Presenting a model based on machine learning to improve maintenance management of oil pipeline

Abstract :

   Maintenance costs usually account for more than a third of a manufacturing company’s operating costs, so an optimal maintenance strategy and model should improve equipment performance. Therefore, predicting the causes of failures and their roots is a major concern for managers in various industries. In fact, maintenance managers are always looking to discover what factors can lead to failures in production and service continuity in order to prevent them from occurring. This can be even more important in process industries such as oil and gas due to the high volume of losses and losses caused by equipment failures and stoppages in production and product transportation. Predicting pipeline failures and data imbalances is one of the main challenges in the oil industry.
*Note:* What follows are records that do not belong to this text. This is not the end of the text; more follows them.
-- ==== Sys2Proof/Machine/RegMap.lean ====
section
/-!
DEFINITION. The register map of the three host windows: for every register row of the spec its BAR0 offset, how
often it repeats, its access code (R7), its reset value (R9) and the bits a write may change (R8: reserved bits
read as zero and take no write). The names of the offsets follow; an indexed register is a function
of its index, which is taken modulo the number of registers the row repeats, so that the name never leaves its row.
-/

namespace Sys2Proof.Machine

/-- The register access codes of R7. -/
inductive Access where
  | rw | ro | wo | w1c | w1s | rws | rwl
  deriving DecidableEq, Repr

/-- One row of a register table: `count` registers, `stride` bytes apart, from offset `off`. `mask` holds the bits
that a write may change; it is 0 for RO and WO. -/
structure RegRow where
  off : Nat
  stride : Nat
  count : Nat
  access : Access
  reset : Nat
  mask : Nat
  deriving DecidableEq, Repr

/-- Rows of block host (R106, R107), part 1. -/
def hostRows1 : List RegRow :=
  [⟨0x0, 4, 1, .ro, 0x96401F9A, 0x0⟩,
   ⟨0x4, 4, 1, .ro, 0xC, 0x0⟩,
   ⟨0x8, 4, 1, .ro, 0x0, 0x0⟩,
   ⟨0xC, 4, 1, .ro, 0x0, 0x0⟩,
   ⟨0x10, 4, 1, .w1s, 0x0, 0x1⟩,
   ⟨0x14, 4, 1, .w1c, 0x0, 0x4⟩,
   ⟨0x20, 4, 1, .w1c, 0x0, 0x7FF⟩,
   ⟨0x24, 4, 1, .rw, 0x0, 0x7FF⟩,
   ⟨0x28, 4, 1, .ro, 0x0, 0x0⟩,
   ⟨0x2C, 4, 1, .ro, 0x0, 0x0⟩,
   ⟨0x30, 4, 1, .ro, 0x0, 0x0⟩,
   ⟨0x40, 4, 1, .rw, 0x0, 0xFFFFFF80⟩,
   ⟨0x44, 4, 1, .rw, 0x0, 0xFFFFFFFF⟩,
   ⟨0x8000, 16, 256, .rw, 0x0, 0xFFFFFFFF⟩,
   ⟨0x8004, 16, 256, .rw, 0x0, 0xFFFFFFFF⟩,
   ⟨0x8008, 16, 256, .rw, 0x0, 0xFFFFFFFF⟩,
   ⟨0x800C, 16, 256, .rw, 0x1, 0x1⟩,
   ⟨0x9000, 4, 8, .ro, 0x0, 0x0⟩,
   ⟨0x100, 32, 16, .rw, 0x0, 0xFFFFF000⟩,
   ⟨0x104, 32, 16, .rw, 0x0, 0xFFFFFFFF⟩,
   ⟨0x108, 32, 16, .rw, 0x8, 0x1F⟩,
   ⟨0x10C, 32, 16, .wo, 0x0, 0x0⟩]

/-- Rows of block host (R106, R107), part 2. -/
def hostRows2 : List RegRow :=
  [⟨0x110, 32, 16, .ro, 0x0, 0x0⟩,
   ⟨0x114, 32, 16, .ro, 0x0, 0x0⟩,
   ⟨0x118, 32, 16, .ro, 0x0, 0x0⟩,
   ⟨0x11C, 32, 16, .rw, 0x1, 0x1FF⟩]

/-- The register rows of block host (R106, R107). -/
def hostRows : List RegRow := hostRows1 ++ hostRows2

/-- Rows of block clkLcs (R515 to R518), part 1. -/
def clkLcsRows1 : List RegRow :=
  [⟨0x10000, 4, 1, .ro, 0x0, 0x0⟩,
   ⟨0x10004, 4, 1, .w1c, 0x0, 0xF⟩,
   ⟨0x10008, 4, 1, .rw, 0x0, 0xF⟩,
   ⟨0x10010, 4, 1, .ro, 0x0, 0x0⟩,
   ⟨0x10014, 4, 1, .ro, 0x0, 0x0⟩,
   ⟨0x10018, 4, 1, .wo, 0x0, 0x0⟩,
   ⟨0x1001C, 4, 1, .ro, 0x0, 0x0⟩,
   ⟨0x10020, 4, 1, .rws, 0x0, 0xFFFFFFFF⟩,
   ⟨0x10024, 4, 1, .rw, 0xFA0, 0xFFFFFF⟩,
   ⟨0x10028, 4, 1, .wo, 0x0, 0x0⟩,
   ⟨0x1002C, 4, 1, .ro, 0x0, 0x0⟩,
   ⟨0x10100, 4, 10, .ro, 0x0, 0x0⟩,
   ⟨0x11000, 4, 32, .ro, 0x0, 0x0⟩,
   ⟨0x11080, 4, 32, .rw, 0x0, 0x87FFFFFF⟩,
   ⟨0x11100, 4, 32, .rw, 0x0, 0x87FFFFFF⟩,
   ⟨0x11180, 4, 32, .rw, 0x0, 0x87FFFFFF⟩,
   ⟨0x11200, 4, 32, .rw, 0x0, 0x87FFFFFF⟩,
   ⟨0x11280, 4, 32, .rw, 0x0, 0x87FFFFFF⟩,
   ⟨0x11300, 4, 32, .rw, 0x0, 0x87FFFFFF⟩,
   ⟨0x11380, 4, 32, .rw, 0x0, 0x87FFFFFF⟩,
   ⟨0x11400, 4, 32, .rw, 0x0, 0x87FFFFFF⟩,
   ⟨0x11480, 4, 32, .rw, 0x0, 0x87FFFFFF⟩]

/-- Rows of block clkLcs (R515 to R518), part 2. -/
def clkLcsRows2 : List RegRow :=
  [⟨0x18000, 4, 1, .ro, 0x0, 0x0⟩,
   ⟨0x18004, 4, 1, .w1c, 0x0, 0xF⟩,
   ⟨0x18008, 4, 1, .rw, 0x0, 0xF⟩,
   ⟨0x1800C, 4, 1, .ro, 0x0, 0x0⟩,
   ⟨0x18010, 4, 1, .ro, 0x0, 0x0⟩,
   ⟨0x18014, 4, 1, .ro, 0x0, 0x0⟩,
   ⟨0x18018, 4, 1, .ro, 0x0, 0x0⟩,
   ⟨0x1801C, 4, 1, .wo, 0x0, 0x0⟩,
   ⟨0x18020, 4, 1, .ro, 0x0, 0x0⟩,
   ⟨0x18024, 4, 1, .wo, 0x0, 0x0⟩,
   ⟨0x18028, 4, 1, .wo, 0x0, 0x0⟩,
   ⟨0x1802C, 4, 1, .ro, 0x0, 0x0⟩,
   ⟨0x18030, 4, 1, .ro, 0x0, 0x0⟩,
   ⟨0x18034, 4, 1, .ro, 0x0, 0x0⟩,
   ⟨0x18038, 4, 1, .wo, 0x0, 0x0⟩,
   ⟨0x1803C, 4, 1, .ro, 0x0, 0x0⟩,
   ⟨0x18100, 4, 16, .wo, 0x0, 0x0⟩,
   ⟨0x18140, 4, 8, .wo, 0x0, 0x0⟩]

/-- The register rows of block clkLcs (R515 to R518). -/
def clkLcsRows : List RegRow := clkLcsRows1 ++ clkLcsRows2

/-- Rows of block pwr (R485, R486), part 1. -/
def pwrRows1 : List RegRow :=
  [⟨0x20000, 4, 1, .wo, 0x0, 0x0⟩,
   ⟨0x20004, 4, 1, .ro, 0x0, 0x0⟩,
   ⟨0x20008, 4, 1, .w1c, 0x0, 0x17F⟩,
   ⟨0x2000C, 4, 1, .rw, 0x0, 0x17F⟩,
   ⟨0x20010, 4, 1, .rwl, 0x3, 0x3⟩,
   ⟨0x20014, 4, 1, .rwl, 0xFA00050, 0xFFFFFFFF⟩,
   ⟨0x20018, 4, 1, .rwl, 0x332814, 0xFFFFFF⟩,
   ⟨0x2001C, 4, 1, .rwl, 0x4E20, 0xFFFFFF⟩,
   ⟨0x20020, 4, 1, .rwl, 0x190, 0xFFFF⟩,
   ⟨0x20024, 4, 1, .ro, 0x0, 0x0⟩,
   ⟨0x20028, 4, 1, .rw, 0x18, 0x18⟩,
   ⟨0x2002C, 4, 1, .ro, 0xFFF, 0x0⟩,
   ⟨0x21000, 16, 64, .rwl, 0x0, 0xFFFFFFFF⟩,
   ⟨0x21004, 16, 64, .rw, 0x0, 0x1F01⟩,
   ⟨0x21008, 16, 64, .ro, 0x0, 0x0⟩,
   ⟨0x2100C, 16, 64, .ro, 0x0, 0x0⟩]

/-- The register rows of block pwr (R485, R486). -/
def pwrRows : List RegRow := pwrRows1

/-- Rows of block thm (R487, R488), part 1. -/
def thmRows1 : List RegRow :=
  [⟨0x30000, 4, 1, .ro, 0x0, 0x0⟩,
   ⟨0x30004, 4, 1, .w1c, 0x0, 0x3F⟩,
   ⟨0x30008, 4, 1, .rw, 0x0, 0x3F⟩,
   ⟨0x3000C, 4, 1, .rwl, 0x61A80, 0xFFFFFF⟩,
   ⟨0x30010, 4, 1, .rwl, 0x61A80, 0xFFFFFF⟩,
   ⟨0x30014, 4, 1, .ro, 0x0, 0x0⟩,
   ⟨0x30018, 4, 1, .rws, 0x0, 0xFFFFFFFF⟩,
   ⟨0x30100, 32, 8, .rwl, 0x40000020, 0xFFFF00F3⟩,
   ⟨0x30200, 32, 4, .rwl, 0x21, 0xFFFF00F3⟩,
   ⟨0x30280, 32, 8, .rwl, 0x11, 0xFFFF00F3⟩,
   ⟨0x30104, 32, 20, .rwl, 0xD7A03E8, 0xFFFFFFFF⟩,
   ⟨0x30108, 32, 8, .rwl, 0x5F00550, 0xFFFFFFFF⟩,
   ⟨0x30208, 32, 4, .rwl, 0x7300690, 0xFFFFFFFF⟩,
   ⟨0x30288, 32, 8, .rwl, 0x5000460, 0xFFFFFFFF⟩,
   ⟨0x3010C, 32, 8, .rwl, 0x500690, 0xFFFFFF⟩,
   ⟨0x3020C, 32, 4, .rwl, 0x5007D0, 0xFFFFFF⟩,
   ⟨0x3028C, 32, 8, .rwl, 0x5005A0, 0xFFFFFF⟩,
   ⟨0x30110, 32, 20, .ro, 0x0, 0x0⟩]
Traditional models are unable to accurately identify failures. The nearest neighbor algorithm, as one of the machine learning methods, has shown good performance in the presence of unbalanced class distributions. In this paper, an attempt has been made to improve the prediction accuracy by using KNN weighting techniques. In this proposed method, the KNN algorithm is combined with two new weighting methods, and the results of the studies show that these methods increase the prediction accuracy compared to simple KNN and other machine learning methods. This paper presents a solution for improving preventive maintenance systems in pipelines in the oil industry.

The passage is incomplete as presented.